E poi, sfruttando fondi statali, anche autobus a idrogeno.
Segnatevi "fondi statali". Saranno due parole fondamentali nel prosieguo della storia.
E detta stazione di rifornimento oggi esiste. Ed è sita di fronte al deposito degli autocompattatori.
E quindi, direte voi? La città pagherà come un normale cliente privato quando gli autocompattatori faranno il pieno lì. Nulla di drammatico.

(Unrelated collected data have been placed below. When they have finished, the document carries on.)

-- ==== Sys2Proof/Machine/Errors.lean ====
section
/-!
DEFINITION. Units and partitions (Table 17, Table 113), error records and logs (R343 to R349), escalation (R360), events
(R316), health counts and core fencing (R324 to R341), and the shared operation by which a context error is taken (R320,
R352, R353).
-/
namespace Sys2Proof.Machine

/-- Record classes (Table 111). -/
def clsCtxError : Nat := 0x01
def clsResidue : Nat := 0x02
def clsStorage : Nat := 0x03
def clsHbmSeal : Nat := 0x04
def clsHbmUe : Nat := 0x05
def clsRepairExhausted : Nat := 0x06
def clsEngineHang : Nat := 0x07
def clsDrainTimeout : Nat := 0x08
def clsPlinthHang : Nat := 0x09
def clsNocTimeout : Nat := 0x0A
def clsBridgeFail : Nat := 0x0B
def clsResetOverrun : Nat := 0x0C
def clsThermalStop : Nat := 0x0D
def clsFwRestart : Nat := 0x0E
def clsHostReset : Nat := 0x0F

/-- Context-error causes (Table 112). -/
def cSpdBounds : Nat := 0x0201
def cBelayOverflow : Nat := 0x0202
def cBelayTimeout : Nat := 0x0203
def cFetchBounds : Nat := 0x0204
def cMisaligned : Nat := 0x0205
def cIllegalInsn : Nat := 0x0206
def cScaleMissUnhandled : Nat := 0x0207
def cHandlerState : Nat := 0x0208
def cScaleSlotBounds : Nat := 0x0209
def cScaNotOwner : Nat := 0x020A
def cScaSlotConfig : Nat := 0x020B
def cXlateFault : Nat := 0x020C
def cRemoteError : Nat := 0x020D
def cSplArg : Nat := 0x020E
def cSplFailed : Nat := 0x020F
def cPoisonConsumed : Nat := 0x0210
def cUnitFenced : Nat := 0x0211
def cEngineReset : Nat := 0x0212
def cPartitionReset : Nat := 0x0213
def cHostRequest : Nat := 0x0214

/-- Core states (CORE_STATUS.STATE). -/
def csGated : Nat := 0
def csWaking : Nat := 1
def csIdle : Nat := 2
def csRunning : Nat := 3
def csWaitIdle : Nat := 4
def csFencing : Nat := 5
def csFenced : Nat := 6

/-- Whether the core clock of core `p`'s die runs (Table 127). -/
def State.clocked (s : State) (p : Nat) : Bool := s.flag (R.DIE_STATUS (p / 52)) F.DIE_STATUS.CORE_PLL_LOCK

/-- The state of physical core `p`. -/
def State.coreState (s : State) (p : Nat) : Nat := s.rd (R.CORE_STATUS p) F.CORE_STATUS.STATE

/-- Put physical core `p` into a state. -/
def State.setCoreState (s : State) (p v : Nat) : State := s.wr (R.CORE_STATUS p) F.CORE_STATUS.STATE v

/-- The context a slot of a core holds, if any. -/
def State.resident (s : State) (p i : Nat) : Option Nat :=
  if i = 0 then
    if s.flag (R.CORE_STATUS p) F.CORE_STATUS.RES0_VALID then some (s.rd (R.CORE_STATUS p) F.CORE_STATUS.RES0_CTX) else none
  else
    if s.flag (R.CORE_STATUS p) F.CORE_STATUS.RES1_VALID then some (s.rd (R.CORE_STATUS p) F.CORE_STATUS.RES1_CTX) else none

/-- The slot that runs. -/
def State.activeSlot (s : State) (p : Nat) : Nat := s.rd (R.CORE_STATUS p) F.CORE_STATUS.ACTIVE_SLOT

/-- The slot of core `p` that holds context `c`; a jig's pattern runs in a slot of its own, number 2. -/
def State.slotOf (s : State) (p c : Nat) : Option Nat :=
  if c = jigCtx then (if s.jigging p then some 2 else none)
  else if s.resident p 0 = some c then some 0 else if s.resident p 1 = some c then some 1 else none

/-- The slot of the program that core `p` runs. -/
def State.runSlotOf (s : State) (p : Nat) : Nat := if s.jigging p then 2 else s.activeSlot p

/-- The contexts resident on core `p`. -/
def State.residents (s : State) (p : Nat) : List Nat := (s.resident p 0).toList ++ (s.resident p 1).toList

/-- A slot's state beyond the registers. -/
def Core.slot (k : Core) (i : Nat) : Slot := if i = 0 then k.slot0 else k.slot1

/-- Replace a slot's state. -/
def Core.setSlot (k : Core) (i : Nat) (x : Slot) : Core := if i = 0 then { k with slot0 := x } else { k with slot1 := x }

/-- Partition mode in force: 1, 2 or 4. -/
def State.mode (s : State) : Nat := s.rd R.CHIP_PART F.CHIP_PART.MODE

/-- Whether the package is a TX-F936 (two partitions at most, 40 cores to a die). -/
def State.isF936 (s : State) : Bool := s.fuses.part == 0x0936

/-- Logical cores numbered on each die (R30). -/
def State.perDie (s : State) : Nat := if s.isF936 then 40 else 48

/-- The partition of a logical core (Table 17). -/
def State.partOfLogical (s : State) (n : Nat) : Nat :=
  if s.mode = 1 then 0 else if s.mode = 2 then n / s.perDie else n / 24

/-- The partition of a plinth site (Table 17). -/
def State.partOfSite (s : State) (i : Nat) : Nat := i * s.mode / 8

/-- The partition of a rope port (Table 17). -/
def State.partOfRope (s : State) (i : Nat) : Nat := i * s.mode / 24

/-- The partition of a ridge port (Table 17). -/
def State.partOfRidge (s : State) (i : Nat) : Nat := i * s.mode / 8

/-- The partition of a port window, rope ports 0 to 23 and ridge ports 24 to 31 (R238). -/
def State.partOfPort (s : State) (w : Nat) : Nat := if w < 24 then s.partOfRope w else s.partOfRidge (w - 24)

/-- The logical number that physical core `p` serves, if any. -/
def State.logicalOf (s : State) (p : Nat) : Option Nat := (s.logical.find? (fun e => e.2.val == p)).map Prod.fst

/-- The physical core that serves logical number `n`, if any. -/
def State.physOf (s : State) (n : Nat) : Option CoreId := SMap.look s.logical n

/-- Whether physical core `p` is on the fence list. -/
def State.isFenced (s : State) (p : Nat) : Bool :=
  s.rd (R.JIG_FENCED (p / 64)) F.JIG_FENCED.MASK >>> (p % 64) % 2 == 1

/-- The partition Table 17 gives a unit, none for a shared unit and for a core that serves no logical number or is fenced (R346). -/
def State.partOfUnit (s : State) (u : Nat) : Option Nat :=
  let k := bits u 12 4
  let i := bits u 0 12
  match coreOfUnit u with
  | some p => if s.isFenced p then none else (s.logicalOf p).map s.partOfLogical
  | none =>
    if k = 5 then (if s.mode = 4 then none else some (i * s.mode / 2))
    else if k = 6 then some (s.partOfSite i)
    else if k = 7 then some (s.partOfSite (i / 32))
    else if k = 8 then some (s.partOfRope i)
    else if k = 9 then some (s.partOfRidge i)
    else none

/-- The log of a record about a unit (R346): the chip log for severities CHIP and POWER. -/
def State.logOf (s : State) (u sev : Nat) : Nat :=
  if 4 ≤ sev then 20 else match s.partOfUnit u with
  | some q => 16 + q
  | none => 20

/-- The entry that is ACTIVE, if any. -/
def ErrLog.active (l : ErrLog) : Option (Nat × ErrRec) := l.entries.find? (fun e => e.2.st == .active)

/-- The lowest free place of a log. -/
def ErrLog.freePlace (l : ErrLog) : Nat := ((upto 64).find? (fun i => (SMap.look l.entries i).isNone)).getD 63

/-- Whether entry `a` is a better eviction victim than `b` (R348): less severe; then DONE or COVERED before QUEUED; then older. -/
def betterVictim (a b : ErrRec) (next : BitVec 32) : Bool :=
  let qa := if a.st == .queued then 1 else 0
  let qb := if b.st == .queued then 1 else 0
  let age := fun (r : ErrRec) => (next - r.seq).toNat
  if a.sev ≠ b.sev then a.sev < b.sev else if qa ≠ qb then decide (qa < qb) else decide (age b < age a)

/-- The eviction victim of a full log. -/
def ErrLog.victim (l : ErrLog) : Option (Nat × ErrRec) :=
  (l.entries.filter (fun e => e.2.st != .active)).foldl
    (fun best e => match best with
      | none => some e
      | some b => if betterVictim e.2 b.2 l.next then some e else some b) none

/-- Make room in a full log (R348): the log, and whether the new record of severity `sev` may enter. -/
def ErrLog.makeRoom (l : ErrLog) (sev : BitVec 8) : ErrLog × Bool :=
  if l.entries.length < 64 then (l, true) else
  match l.victim with
  | none => (l, false)
  | some (i, v) =>
    let l := { l with overflows := min (l.overflows + 1) 0xFFFF }
    if sev < v.sev then ({ l with lost := l.lost || decide (2 ≤ sev) }, false)
    else ({ l with entries := SMap.del l.entries i, lost := l.lost || (v.st == .queued && decide (2 ≤ v.sev)) }, true)

/-- Highest severity level of the resets in progress. -/
def State.topLevel (s : State) : Nat := s.recov.runs.foldl (fun m r => max m r.level) 0

/-- Whether a record of severity CONTEXT or above waits in some log. -/
def State.anyQueued (s : State) : Bool :=
  s.logs.any (fun kl => kl.2.entries.any (fun e => e.2.st == .queued && decide (1 ≤ e.2.sev)))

Ma voi la fate facile... il fatto è che dato che la stazione di rifornimento è stata finanziata con i soldi per gli autobus... solo gli autobus - e nessun altro, né pubblico né privato - possono rifornirsi lì. Indipendentemente dal se e dal quanto si è disposti a pagare. Se no lo stato ritira il finanziamento.
Ok, allora continueranno semplicemente a fare gli antipatici 30 km fino a Rheda-Wiedenbrück. Giusto?
Quindi gli autocompattatori dovrebbero andare fino a Münster per rifornirsi, molto più lontano di Rheda-Wiedenbrück. Solo l'andata e ritorno da Münster consumerebbe i due terzi del pieno di idrogeno.
E gli autocompattatori di Bielefeld continuano a non poter attraversare la strada per rifornirsi dove si riforniscono gli autobus (sempre di Bielefeld). Se no la città perde i finanziamenti per il trasporto pubblico.
Bielefeld ha riportato in garage gli autocompattatori a idrogeno e rimesso in strada quelli a diesel.